Судосеву не по душе эта возня в Бычьем овраге. Очень много денег туда вложено. Ведь из плит не дома и дворы ставят — их в землю зароют. В овраг в молодости он за калиной ходил. Соседу сказал по-другому:

— Нас с тобой, Спиридоныч, не спрашивали. Молодежи, видать, лучше виднеется будущее. Пускай, им дальше жить…

Эмель положил в ноздри щепотку пыли, и, чихая, сказал:

— Ккы-ш побрал, спрашиваю тебя, слышал, как я в Кремле со Сталиным встре-чал-ся?

Судосев засмеялся:

— Тогда тебе, сосед, давно бы великим человеком быть. «Отец всех народов» везде своих людей ставил. Потом они сами себе памятники возводили. Из бронзы бы вылили твой коршунный стан — и стоял бы ты в самом центре Вармазейки.

Судосев о Сталине не только не любил говорить, даже имя его не вспоминал.

Эмель это по-другому понял. Думал, Ферапонт Нилыч сначала болтал про него, сейчас отмалчивается. Ухватил за рукав рубашки, неожиданно сказал:

— Где, годок, твой петух? Такой бой тебе покажу — до конца жизни не забудешь.

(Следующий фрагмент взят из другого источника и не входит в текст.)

-- ==== Sys2Proof/Machine/Input.lean ====
section
/-! DEFINITION. The key instructions and the completion of a key wait (spec/45_input.md R140 to R143). -/

namespace Sys2Proof.Machine

/-- `Ex9E`: skip if key `V[x][3:0]` is pressed (R141). -/
def execSkp (x : Nibble) (s : State) : Result := .next (s.skipIf (keyDown (lowNibble x s) s))

/-- `ExA1`: skip if key `V[x][3:0]` is not pressed (R142). -/
def execSknp (x : Nibble) (s : State) : Result := .next (s.skipIf (!keyDown (lowNibble x s) s))

/-- `Fx0A`, its first step: `RUN <- AwaitingKey(x)`, `PC` stays at the instruction (R143). -/
def execLdVxK (x : Nibble) (s : State) : Result := .next { s with run := .awaitingKey x }

/-- `Fx0A`, its last step, from `KeyReady(x, k)`: `V[x] <- k`, `PC <- PC + 2`, `RUN <- Running` (R143;
spec/10_state.md R36). -/
def completeKeyWait (x k : Nibble) (s : State) : State := { (s.setReg x (k.zeroExtend 8)).advance with run := .running }

end Sys2Proof.Machine
end

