@[simp] theorem State.resetBase_v (q : Straps) : (State.resetBase q).v = Vector.replicate 16 0 := rfl
@[simp] theorem State.resetBase_i (q : Straps) : (State.resetBase q).i = 0 := rfl
@[simp] theorem State.resetBase_pc (q : Straps) : (State.resetBase q).pc = BitVec.ofNat 16 Config.entry := rfl
@[simp] theorem State.resetBase_sp (q : Straps) : (State.resetBase q).sp = 0 := rfl
@[simp] theorem State.resetBase_stack (q : Straps) : (State.resetBase q).stack = Vector.replicate 16 0 := rfl
@[simp] theorem State.resetBase_dt (q : Straps) : (State.resetBase q).dt = 0 := rfl
@[simp] theorem State.resetBase_st (q : Straps) : (State.resetBase q).st = 0 := rfl
@[simp] theorem State.resetBase_mem (q : Straps) : (State.resetBase q).mem = [] := rfl
@[simp] theorem State.resetBase_disp (q : Straps) : (State.resetBase q).disp = Vector.replicate 32 0 := rfl
@[simp] theorem State.resetBase_keys (q : Straps) : (State.resetBase q).keys = 0 := rfl
@[simp] theorem State.resetBase_run (q : Straps) : (State.resetBase q).run = .running := rfl
@[simp] theorem State.resetBase_straps (q : Straps) : (State.resetBase q).straps = q := rfl
@[simp] theorem State.resetBase_draws (q : Straps) : (State.resetBase q).draws = 0 := rfl
@[simp] theorem State.resetBase_pending (q : Straps) : (State.resetBase q).pending = [] := rfl

/-! The register accessor through the updates. -/

@[simp] theorem State.reg_setReg_same (x : Nibble) (b : Byte) : (s.setReg x b).reg x = b := by
  simp [State.reg, State.setReg]

theorem State.reg_setReg_other {x r : Nibble} (b : Byte) (h : r ≠ x) : (s.setReg x b).reg r = s.reg r := by
  simp only [State.reg, State.setReg]
  exact Vector.getElem_set_ne _ _ (fun e => h (BitVec.eq_of_toNat_eq e.symm))

theorem State.reg_setReg (x r : Nibble) (b : Byte) : (s.setReg x b).reg r = if r = x then b else s.reg r := by
  by_cases h : r = x
  · simp [h]
  · simp [h, State.reg_setReg_other s b h]

theorem State.reg_setRegFlag (x r : Nibble) (b c : Byte) :
    (s.setRegFlag x b c).reg r = if r = State.vf then c else if r = x then b else s.reg r := by
  simp only [State.setRegFlag, State.reg_setReg]

@[simp] theorem State.reg_setI (w : Half) (r : Nibble) : (s.setI w).reg r = s.reg r := rfl
@[simp] theorem State.reg_setPc (t : Half) (r : Nibble) : (s.setPc t).reg r = s.reg r := rfl
@[simp] theorem State.reg_advance (r : Nibble) : s.advance.reg r = s.reg r := rfl
@[simp] theorem State.reg_writeByte (a : Nat) (b : Byte) (r : Nibble) : (s.writeByte a b).reg r = s.reg r := rfl
@[simp] theorem State.reg_writeBytes (a : Nat) (bs : List Byte) (r : Nibble) : (s.writeBytes a bs).reg r = s.reg r := rfl
@[simp] theorem State.reg_skipIf (c : Bool) (r : Nibble) : (State.skipIf c s).reg r = s.reg r := by cases c <;> rfl
@[simp] theorem reg_setBlockIndex (x r : Nibble) : (setBlockIndex x s).reg r = s.reg r := by
  simp only [State.reg, setBlockIndex_v]

theorem reg_loadUpTo (x r : Nibble) :
    (loadUpTo x s).reg r = if r.toNat ≤ x.toNat then s.readByte (s.i.toNat + r.toNat) else s.reg r := by
  simp [State.reg, loadUpTo]

theorem reg_rndWith (b : Byte) (x : Nibble) (kk : Byte) (r : Nibble) :
    (rndWith b x kk s).reg r = if r = x then b &&& kk else s.reg r := State.reg_setReg s x r _
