-- ==== Sys2Proof/Tests/Slice0.lean ====
section
/-! SUPPORT. Tests of one step or one event, with expected values from spec/95_test_vectors.md (each names its vector); the
smoke test of WellFormed; words written out bit by bit from the patterns of spec/30_encoding.md R74; and, for every statement
with hypotheses, a named witness that meets them. -/

namespace Sys2Proof.Tests

open Sys2Proof.Machine Sys2Proof.Spec

/-- The straps of the vectors (spec/95_test_vectors.md, conventions), with `BNNN_OFFSET = V0`. -/
def straps0 : Straps := Config.referenceStraps .v0 ⟨700, by decide⟩

/-- The start state of the vectors. -/
def s0 : State := State.resetBase straps0

/-- The start state under other straps. -/
def under (q : Straps) : State := { s0 with straps := q }

/-- One `Step` with the word placed at `PC`. -/
def after (s : State) (w : Nat) : State :=
  match step (s.withFetchWord 16 w) with
  | .next t => t
  | .fault _ | .refused _ => s

/-- The state after one event. -/
def afterEvent (e : Event) (s : State) : State :=
  match handle e s with
  | .next t => t
  | .fault _ | .refused _ => s

/-- `V[x]` changed. -/
def v (x : Nibble) (b : Byte) (s : State) : State := s.setReg x b

/-- `I` changed. -/
def at' (i : Half) (s : State) : State := { s with i := i }

/-- `PC` changed. -/
def from' (pc : Half) (s : State) : State := { s with pc := pc }

/-- Pixels set. -/
def dots (ps : List (Fin 32 × Fin 64)) (s : State) : State :=
  { s with disp := ps.foldl (fun d p => d.set p.1.val (d[p.1] ||| (1#64 <<< p.2.val)) p.1.isLt) s.disp }

/-! ### WellFormed: the one check, an ill-formed term that it refuses -/

theorem smoke_wf_refuses_fx1e_without_the_strap : (Instr.addIVx 3).wf straps0 = false := by decide
theorem smoke_wf_accepts_fx1e_with_the_strap : (Instr.addIVx 3).wf { straps0 with xFx1e := true } = true := by decide
theorem smoke_wf_accepts_the_others : (Instr.cls).wf straps0 = true ∧ (Instr.drw 1 2 3).wf straps0 = true := by decide

/-! ### Decoding: a word of every row, written out from its pattern -/

theorem test_decode_flow :
    decode false 0b0000_0000_1110_1110 = .ok .ret ∧ decode false 0b0001_0010_0011_0100 = .ok (.jp 0x234) ∧
    decode false 0b0010_1010_1011_1100 = .ok (.call 0xABC) ∧ decode false 0b0011_0011_0010_1010 = .ok (.seImm 3 0x2A) ∧
    decode false 0b0100_0011_0010_1010 = .ok (.sneImm 3 0x2A) ∧ decode false 0b0101_0001_0010_0000 = .ok (.seReg 1 2) ∧
    decode false 0b1001_0001_0010_0000 = .ok (.sneReg 1 2) := by decide

theorem test_decode_load_arith :
    decode false 0b0110_0000_0000_0101 = .ok (.ldImm 0 5) ∧ decode false 0b0111_0010_0000_0011 = .ok (.addImm 2 3) ∧
    decode false 0b1000_0001_0010_0000 = .ok (.ldReg 1 2) ∧ decode false 0b1000_0001_0010_0001 = .ok (.orReg 1 2) ∧
    decode false 0b1000_0001_0010_0010 = .ok (.andReg 1 2) ∧ decode false 0b1000_0001_0010_0011 = .ok (.xorReg 1 2) ∧
    decode false 0b1000_0001_0010_0100 = .ok (.addReg 1 2) ∧ decode false 0b1000_0001_0010_0101 = .ok (.subReg 1 2) ∧
    decode false 0b1000_0001_0010_0110 = .ok (.shr 1 2) ∧ decode false 0b1000_0001_0010_0111 = .ok (.subnReg 1 2) ∧
    decode false 0b1000_0001_0010_1110 = .ok (.shl 1 2) := by decide

theorem test_decode_index_memory :
    decode false 0b1010_0010_1111_0000 = .ok (.ldI 0x2F0) ∧ decode false 0b1011_0011_0000_0000 = .ok (.jpOff 0x300) ∧
    decode true 0b1111_0001_0001_1110 = .ok (.addIVx 1) ∧ decode false 0b1111_0100_0010_1001 = .ok (.ldF 4) ∧
    decode false 0b1111_0101_0011_0011 = .ok (.ldB 5) ∧ decode false 0b1111_0010_0101_0101 = .ok (.storeRegs 2) ∧
    decode false 0b1111_0001_0110_0101 = .ok (.loadRegs 1) := by decide

theorem test_decode_display_random :
    decode false 0b0000_0000_1110_0000 = .ok .cls ∧ decode false 0b1101_0001_0010_0011 = .ok (.drw 1 2 3) ∧
    decode false 0b1100_0001_0000_1111 = .ok (.rnd 1 0x0F) := by decide

theorem test_decode_input_timers :
    decode false 0b1110_0010_1001_1110 = .ok (.skp 2) ∧ decode false 0b1110_0010_1010_0001 = .ok (.sknp 2) ∧
    decode false 0b1111_0011_0000_1010 = .ok (.ldVxK 3) ∧ decode false 0b1111_0011_0000_0111 = .ok (.ldVxDt 3) ∧
    decode false 0b1111_0011_0001_0101 = .ok (.ldDtVx 3) ∧ decode false 0b1111_0011_0001_1000 = .ok (.ldStVx 3) := by decide

/-- TI4, TI6, TI8, TI17, TI18: words next to valid ones. -/
theorem test_decode_invalid :
    decode true 0x00FF = .error (.invalidOpcode 0x00FF) ∧ decode true 0x512F = .error (.invalidOpcode 0x512F) ∧
    decode true 0x800D = .error (.invalidOpcode 0x800D) ∧ decode true 0xF085 = .error (.invalidOpcode 0xF085) ∧
    decode true 0xF030 = .error (.invalidOpcode 0xF030) := by decide

/-- spec/opcode_table.json numbers bit 0 as the least significant of the 16; longer words are no instruction. -/
theorem test_decode_table_word : decodeTableWord 16 0x8014 = some (.addReg 0 1) ∧ decodeTableWord 16 0xF11E = some (.addIVx 1) ∧
    decodeTableWord 16 0x0000 = none ∧ decodeTableWord 32 0x8014 = none := by decide

/-! ### Fetch -/

/-- TF0: the byte at the lower address is the high byte. -/
theorem test_fetch_big_endian : fetchWord ((s0.writeByte 0x200 0x12).writeByte 0x201 0x34) = 0x1234 := by decide
/-- TF1, TF2: an odd `PC` is legal, and 0xFFE is the last address an instruction is fetched from. -/
theorem test_fetch_odd_and_last : (after (from' 0x201 s0) 0x6007).pc = 0x203 ∧ (after (from' 0xFFE s0) 0x6001).pc = 0x1000 := by decide
/-- The first step after `State.reset` with a word placed runs that word: it is fetched from 0x200. -/
theorem test_reset_runs_the_placed_word : (after State.reset 0x6105).reg 1 = 0x05 ∧ (after State.reset 0x6105).pc = 0x202 := by decide
/-- With a word placed, a `Step` comes before the events that were pending. -/
theorem test_placed_word_comes_first :
    (after { s0 with pending := [.tick60] } 0x6105).reg 1 = 0x05 ∧
    (after { s0 with pending := [.tick60] } 0x6105).pending = [.tick60] := by decide

/-! ### Control flow -/

/-- T10, T11. -/
theorem test_jp : (after s0 0x1234).pc = 0x234 ∧ (after s0 0x1200).pc = 0x200 := by decide
/-- T13, T14, T15. -/
theorem test_call : (after s0 0x2ABC).pc = 0xABC ∧ (after s0 0x2ABC).sp = 1 ∧ (after s0 0x2ABC).stack[0] = 0x0202 ∧
    (after { s0 with sp := 15 } 0x2300).sp = 16 ∧ (after { s0 with sp := 15 } 0x2300).stack[15] = 0x0202 := by decide
theorem test_call_overflow : (after { s0 with sp := 16 } 0x2300).run = .halted .stackOverflow ∧
    (after { s0 with sp := 16 } 0x2300).pc = 0x200 ∧ (after { s0 with sp := 16 } 0x2300).sp = 16 := by decide
/-- T17, T18. -/
theorem test_ret :
    let s := { s0 with sp := 2, stack := (s0.stack.set 0 0x0202).set 1 0x030A }
    (after s 0x00EE).pc = 0x30A ∧ (after s 0x00EE).sp = 1 ∧ (after s 0x00EE).stack[1] = 0x030A := by decide
theorem test_ret_underflow : (after s0 0x00EE).run = .halted .stackUnderflow ∧ (after s0 0x00EE).pc = 0x200 := by decide
/-- T19, T20. -/
theorem test_se_imm : (after (v 3 0x2A s0) 0x332A).pc = 0x204 ∧ (after (v 3 0x2B s0) 0x332A).pc = 0x202 := by decide
/-- T21, T22. -/
theorem test_sne_imm : (after (v 3 0x2A s0) 0x432A).pc = 0x202 ∧ (after (v 3 0x2B s0) 0x432A).pc = 0x204 := by decide
/-- T23, T24. -/
theorem test_se_reg : (after (v 1 7 (v 2 7 s0)) 0x5120).pc = 0x204 ∧ (after (v 1 7 (v 2 8 s0)) 0x5120).pc = 0x202 := by decide
/-- T26, T27. -/
theorem test_sne_reg : (after (v 1 7 (v 2 8 s0)) 0x9120).pc = 0x204 ∧ (after (v 1 7 (v 2 7 s0)) 0x9120).pc = 0x202 := by decide
/-- T29: a taken skip past the end of memory. -/
theorem test_skip_past_the_end : (after (from' 0xFFE s0) 0x3000).pc = 0x1002 := by decide

/-! ### Loads and arithmetic -/

/-- T40, T41. -/
theorem test_ld_imm : (after s0 0x6005).reg 0 = 0x05 ∧ (after s0 0x6FFF).reg 15 = 0xFF := by decide
/-- T42, T43. -/
theorem test_add_imm : (after (v 2 0xFE s0) 0x7203).reg 2 = 0x01 ∧ (after (v 2 0xFE s0) 0x7203).reg 15 = 0x00 ∧
    (after (v 15 1 s0) 0x7FFF).reg 15 = 0x00 := by decide
/-- T44. -/
theorem test_ld_reg : (after (v 1 0x37 s0) 0x8010).reg 0 = 0x37 := by decide
/-- T45, T46, T47: the result, and VF as it was. -/
theorem test_or : (after (v 0 0x0F (v 1 0xF0 (v 15 1 s0))) 0x8011).reg 0 = 0xFF ∧
    (after (v 0 0x0F (v 1 0xF0 (v 15 1 s0))) 0x8011).reg 15 = 1 := by decide
theorem test_and : (after (v 0 0x3C (v 1 0x0F (v 15 1 s0))) 0x8012).reg 0 = 0x0C ∧
    (after (v 0 0x3C (v 1 0x0F (v 15 1 s0))) 0x8012).reg 15 = 1 := by decide
theorem test_xor : (after (v 0 0xFF (v 1 0x0F (v 15 1 s0))) 0x8013).reg 0 = 0xF0 ∧
    (after (v 0 0xFF (v 1 0x0F (v 15 1 s0))) 0x8013).reg 15 = 1 := by decide
/-- T51, T54. -/
theorem test_add_reg : (after (v 0 0xFF (v 1 0xFF s0)) 0x8014).reg 0 = 0xFE ∧ (after (v 0 0xFF (v 1 0xFF s0)) 0x8014).reg 15 = 1 := by decide
theorem test_add_reg_vf : (after (v 15 0xF0 (v 1 0x20 s0)) 0x8F14).reg 15 = 1 ∧
    (after (v 0 0x10 (v 15 1 s0)) 0x80F4).reg 0 = 0x11 := by decide
/-- T56, T58. -/
theorem test_sub : (after (v 0 0x10 (v 1 0x20 (v 15 1 s0))) 0x8015).reg 0 = 0xF0 ∧
    (after (v 0 0x10 (v 1 0x20 (v 15 1 s0))) 0x8015).reg 15 = 0 := by decide
theorem test_sub_equal : (after (v 0 5 (v 1 5 s0)) 0x8015).reg 0 = 0 ∧ (after (v 0 5 (v 1 5 s0)) 0x8015).reg 15 = 1 := by decide
/-- T61, T62. -/
theorem test_subn : (after (v 0 0x10 (v 1 0x20 s0)) 0x8017).reg 0 = 0x10 ∧ (after (v 0 0x10 (v 1 0x20 s0)) 0x8017).reg 15 = 1 := by decide
theorem test_subn_borrow : (after (v 0 0x20 (v 1 0x10 (v 15 1 s0))) 0x8017).reg 0 = 0xF0 ∧
    (after (v 0 0x20 (v 1 0x10 (v 15 1 s0))) 0x8017).reg 15 = 0 := by decide
/-- T64, T65. -/
theorem test_shr_vx : (after (v 2 5 (v 3 8 s0)) 0x8236).reg 2 = 2 ∧ (after (v 2 5 (v 3 8 s0)) 0x8236).reg 15 = 1 := by decide
theorem test_shr_vy :
    let s := v 2 5 (v 3 8 (under { straps0 with shiftSource := .vy }))
    (after s 0x8236).reg 2 = 4 ∧ (after s 0x8236).reg 15 = 0 ∧ (after s 0x8236).reg 3 = 8 := by decide
/-- T69, T72. -/
theorem test_shl_vx : (after (v 2 0x81 (v 3 0x40 s0)) 0x823E).reg 2 = 2 ∧ (after (v 2 0x81 (v 3 0x40 s0)) 0x823E).reg 15 = 1 := by decide
theorem test_shl_vy :
    let s := v 15 0x80 (v 2 1 (under { straps0 with shiftSource := .vy }))
    (after s 0x82FE).reg 2 = 0 ∧ (after s 0x82FE).reg 15 = 1 := by decide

Судосев засмеялся: кому, кому, а своему пестрому петуху, которого этой весной купил на кочелаевском базаре для улучшения породы, с ног до головы верил. Сильный, черт, не боязливый — настоящий атаман! Каждый день эмелиного певца лупит.

— Давай посмотрим, кто-кого, — приятно стало ему от услышанного.

Выпустили драчунов между двух домов, на растущий птичий спорыш, те встали друг против друга, никто не нападает первым, только покрикивают что-то на своем, петушином, языке…

Пестрый кричал низким голосом, красный — как цыпленок.

Здесь куры вышли со дворов. Как тут опозориться перед сотней общих жен! Пестрый напал первым, прижал вырывающего, и давай клевать опухший гребень соседа.

Эмель спрыгнул с крыльца (и Судосев стоял около своего дома) да как крикнет:

— Ати-ати, муж Кати!

Катей назвала его жена белую курицу, от которой петух не отходил и при отдыхе на шестке. Жена при кормлении кур всегда звала их «Катя-Катя». Выйдет Катя — за ней драчун со своего сарая выведет всех своих наложниц. Сейчас, видимо, крик хозяина новые силы ему придал. Вырвался он из-под бьющего его соперника и давай над ним бабочкой летать.

Судосев растерялся. Он никак не узнавал своего петуха. Красный драчун так лупил его — одни перья летели.

— Ты, старый шайтан, не самогонкой его напоил?! — крикнул он Эмелю.

— Э-э, сосед, ошибаешься, я его броней снабдил!

— Какой броней?

— Вот до крови изобьет, тогда покажу… — Эмель от смеха потирал живот.

На тонкие ноги его красного петуха были надеты железные шпоры, которые и помогали ему во время боя.

* * *

Пришли те дни, когда лето держит одну ногу в тепле, вторую — в наступающей стуже. Смотришь, в обед — лето, после обеда — осень. Воды пруда и реки рябили боязливо. Перед глазами возьмут и вздрогнут, хоть жара льется, осы и пчелы гудят.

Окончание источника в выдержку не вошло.